▶ [RECORD SET]:
****************
/-- A write that makes no gate active in a zone it was not active in only writes the record (R15). -/
theorem writeLineGate_quiet {s : State} {i : Fin 24} {l : Line}
    (h : ∀ z, l.activeZone = some z → (s.lines.get i).activeZone = some z) :
    s.writeLineGate i l = s.lineWritten i l := by
  unfold State.writeLineGate
  rw [← writeLine_eq_lineWritten]
  split
  · rename_i z hz
    rw [if_pos (h z hz)]
  · rfl

/-- A write that makes a gate active in a zone it was not active in (R15, R16). -/
theorem writeLineGate_opens {s : State} {i : Fin 24} {l : Line} {z : Fin 8} (hz : l.activeZone = some z)
    (h : (s.lines.get i).activeZone ≠ some z) : s.writeLineGate i l = (s.lineWritten i l).gateOpened z := by
  simp [State.writeLineGate, hz, h, writeLine_eq_lineWritten]

/-- The zone a GATE line is active in, in the words of its record (R15). -/
theorem activeZone_eq_some {l : Line} {z : Fin 8} :
    l.activeZone = some z ↔ l.function = .gate ∧ l.filtered = some l.polarity ∧ l.zone = z := by
  unfold Line.activeZone
  by_cases hg : l.function = .gate
  · have hl : l.sampledLevel = l.filtered := by
      unfold Line.sampledLevel
      rw [hg]
    rw [hl]
    by_cases hf : l.filtered = some l.polarity <;> simp [hg, hf]
  · simp [hg]

/-- A pulse below the top of the counter is counted (R8). -/
theorem countPulse_counted {s : State} {i : Fin 24} (h : (s.lines.get i).count < 65535) :
    s.countPulse i = { s with lines := s.lines.modify i fun l => { l with count := l.count + 1 } } := by
  rw [State.countPulse, Config.countTop, if_pos h]

/-- A pulse at a full counter is lost with OVERRUN (R8). -/
theorem countPulse_lost {s : State} {i : Fin 24} (h : 65535 ≤ (s.lines.get i).count) :
    s.countPulse i = s.raiseAt .overrun .m := by
  rw [State.countPulse, Config.countTop, if_neg (Nat.not_lt.mpr h)]

/-! ## Demands and releases -/

/-- A demand that does not fall to 0 is all that changes (R118, R126). -/
theorem lowerDemand_left {s : State} {z : Fin 8} (h : 1 < (s.tickets.holds.get z).demand) :
    s.lowerDemand z = s.mapHold z fun k => { k with demand := k.demand - 1 } := by
  unfold State.lowerDemand
  simp only [State.mapHold_tickets, Table.get_modify_same]
  rw [if_neg (by omega)]

/-- A demand that falls to 0 releases its zone (R119). -/
theorem lowerDemand_last {s : State} {z : Fin 8} (h : (s.tickets.holds.get z).demand ≤ 1) :
    s.lowerDemand z = (s.mapHold z fun k => { k with demand := k.demand - 1 }).release z := by
  unfold State.lowerDemand
  simp only [State.mapHold_tickets, Table.get_modify_same]
  rw [if_pos (by omega)]

/-! ## The due list -/

/-- The due list's members (R96). -/
theorem mem_dueListOf {elements : Table Element 64} {horizon : Nat} {n : Fin 64} :
    n ∈ dueListOf elements horizon ↔ (elements.get n).planned horizon = true := by
  simp [dueListOf, List.mem_insertionSort]

/-- A bringing of the due list, for records and a horizon just written, said whole (R98). -/
theorem bringDue_eq_replanned (s : State) (elements : Table Element 64) (horizon : Nat) :
    ({ s with
        elements := elements
        plan := { s.plan with horizon := horizon } } : State).bringDue = s.replanned elements horizon := by
  unfold State.bringDue State.replanned Plan.reformed
  by_cases h : dueListOf elements horizon = s.plan.due
  · simp [h, State.raiseIf]
  · simp [h, State.raiseIf, State.raiseAll, State.noticed]

/-- A record replaced by one whose state may be another, said whole (R58, R98). -/
theorem restateElement_eq_restated (s : State) (n : Fin 64) (e : Element) :
    s.restateElement n e = s.restated n e := by
  unfold State.restateElement State.restated
  by_cases h : e.state = .worn ∧ (s.elements.get n).state ≠ .worn
  · rw [if_pos h]
    simp only [h.1, h.2, decide_true, Bool.and_self, ne_eq, not_false_eq_true, raiseIf_true]
    exact bringDue_eq_replanned (s.noticed Notice.worn.bit) (s.elements.set n e) s.plan.horizon
  · rw [if_neg h]
    have : (decide (e.state = .worn) && decide ((s.elements.get n).state ≠ .worn)) = false := by
      simpa using h
    rw [this, raiseIf_false]
    exact bringDue_eq_replanned s (s.elements.set n e) s.plan.horizon

/-! ## The service log -/

/-- A service record appended, said whole (R134, R138 to R140). -/
theorem appendLog_eq_logged (s : State) (e : Fin 64) (ticket : Nat) (o : LogOutcome) (wear renewals : Nat) :
    s.appendLog e ticket o wear renewals = s.logged e ticket o wear renewals := by
  unfold State.appendLog State.logged pushRing droppedBy oldestOf nextSequence Config.logCapacity Cursor.onAppend
  cases hr : s.log.ring with
  | nil =>
    simp [PerPort.map]
    all_goals exact ⟨rfl, rfl, rfl⟩
  | cons a rest =>
    by_cases h : (a :: rest).length < 128
    · simp only [h, if_true, List.cons_append, Nat.not_le.mpr h, false_and, if_false]
      simp [PerPort.map]
      all_goals exact ⟨rfl, rfl, rfl⟩
    · simp only [h, if_false, Nat.le_of_not_lt h, true_and]
      cases rest <;> simp [PerPort.map]
      all_goals exact ⟨rfl, rfl, rfl⟩
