/-- A change of a table entry after another one of the same entry. -/
theorem Table.modify_modify {α : Type} {n : Nat} (t : Table α n) (i : Fin n) (f g : α → α) :
    (t.modify i f).modify i g = t.modify i fun a => g (f a) := by
  refine Table.ext_get fun j => ?_
  simp only [Table.get_modify]
  by_cases hj : j = i
  · simp [hj]
  · simp [hj]

section
variable {tk : TicketUnit} {elements : Table Element 64} {slack slack' : Nat → Prop} {owner : Fin 8 → Owner}

/-- A change of every ticket that keeps what they are and their states. -/
theorem TicketUnit.Agrees.mapTickets (h : tk.Agrees elements slack owner) (f : Ticket → Ticket)
    (hk : ∀ t : Ticket, t.Kept (f t)) (hp : ∀ t ∈ tk.table, t.Phased (slack t.number) → (f t).Phased (slack' t.number))
    (hst : ∀ t : Ticket, (f t).state = t.state) :
    TicketUnit.Agrees { tk with table := tk.table.map f } elements slack' owner := by
  obtain ⟨ht, hz, hn, hg⟩ := h
  exact ⟨ht.map f hk hp, fun z => ⟨(hz z).1, (hz z).2.map (fun t => (hk t).2.1) fun t _ _ => hst t⟩, hn, hg⟩

/-- A change of the tickets and the hold record of one zone. -/
theorem TicketUnit.Agrees.mapZone (h : tk.Agrees elements slack owner) (z : Fin 8) (f : Ticket → Ticket)
    (g : HoldRecord → HoldRecord) (hk : ∀ t : Ticket, t.Kept (f t))
    (hp : ∀ t ∈ tk.table, t.Phased (slack t.number) → (f t).Phased (slack t.number))
    (hother : ∀ t ∈ tk.table, t.zone ≠ z → (f t).state = t.state) (ho : (g (tk.holds.get z)).Owned (owner z))
    (hs : (g (tk.holds.get z)).Serves (tk.table.map f) z) :
    TicketUnit.Agrees { tk with table := tk.table.map f, holds := tk.holds.modify z g } elements slack owner := by
  obtain ⟨ht, hz, hn, hg⟩ := h
  refine ⟨ht.map f hk hp, fun y => ?_, hn, hg⟩
  rw [Table.get_modify]
  split
  · rename_i hy
    subst hy
    exact ⟨ho, hs⟩
  · rename_i hy
    exact ⟨(hz y).1, (hz y).2.map (fun t => (hk t).2.1) fun t htm hzt =>
      hother t htm fun hzz => hy (hzt.symm.trans hzz)⟩

/-- A change of the hold record of one zone alone. -/
theorem TicketUnit.Agrees.mapHold (h : tk.Agrees elements slack owner) (z : Fin 8) (g : HoldRecord → HoldRecord)
    (ho : (g (tk.holds.get z)).Owned (owner z)) (hs : (g (tk.holds.get z)).Serves tk.table z) :
    TicketUnit.Agrees { tk with holds := tk.holds.modify z g } elements slack owner := by
  obtain ⟨ht, hz, hn, hg⟩ := h
  refine ⟨ht, fun y => ?_, hn, hg⟩
  rw [Table.get_modify]
  split
  · rename_i hy
    subst hy
    exact ⟨ho, hs⟩
  · exact hz y

/-- The grant time loads a timer in its range (R110, R113). -/
theorem TicketUnit.Agrees.grantMs_range (h : tk.Agrees elements slack owner) :
    1 ≤ 1000 * tk.grantTime ∧ 1000 * tk.grantTime ≤ 65535000 := by
  obtain ⟨-, -, -, hg⟩ := h
  omega

/-- Two tickets of one number are one ticket (R106). -/
theorem TicketUnit.Agrees.eq_of_number (h : tk.Agrees elements slack owner) {t u : Ticket} (ht : t ∈ tk.table)
    (hu : u ∈ tk.table) (hn : u.number = t.number) : u = t :=
  List.inj_on_of_nodup_map h.1.2.1 hu ht hn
****************
▶ [WHAT TO PRODUCE]: Please give again only the lines from the start of the material through the line holding "(s.lines.get i).count <", exactly as they are written.

▶ [TASK OUTPUT]:
/-- A write that makes no gate active in a zone it was not active in only writes the record (R15). -/
theorem writeLineGate_quiet {s : State} {i : Fin 24} {l : Line}
    (h : ∀ z, l.activeZone = some z → (s.lines.get i).activeZone = some z) :
    s.writeLineGate i l = s.lineWritten i l := by
  unfold State.writeLineGate
  rw [← writeLine_eq_lineWritten]
  split
  · rename_i z hz
    rw [if_pos (h z hz)]
  · rfl

/-- A write that makes a gate active in a zone it was not active in (R15, R16). -/
theorem writeLineGate_opens {s : State} {i : Fin 24} {l : Line} {z : Fin 8} (hz : l.activeZone = some z)
    (h : (s.lines.get i).activeZone ≠ some z) : s.writeLineGate i l = (s.lineWritten i l).gateOpened z := by
  simp [State.writeLineGate, hz, h, writeLine_eq_lineWritten]

/-- The zone a GATE line is active in, in the words of its record (R15). -/
theorem activeZone_eq_some {l : Line} {z : Fin 8} :
    l.activeZone = some z ↔ l.function = .gate ∧ l.filtered = some l.polarity ∧ l.zone = z := by
  unfold Line.activeZone
  by_cases hg : l.function = .gate
  · have hl : l.sampledLevel = l.filtered := by
      unfold Line.sampledLevel
      rw [hg]
    rw [hl]
    by_cases hf : l.filtered = some l.polarity <;> simp [hg, hf]
  · simp [hg]

/-- A pulse below the top of the counter is counted (R8). -/
theorem countPulse_counted {s : State} {i : Fin 24} (h : (s.lines.get i).count < 65535) :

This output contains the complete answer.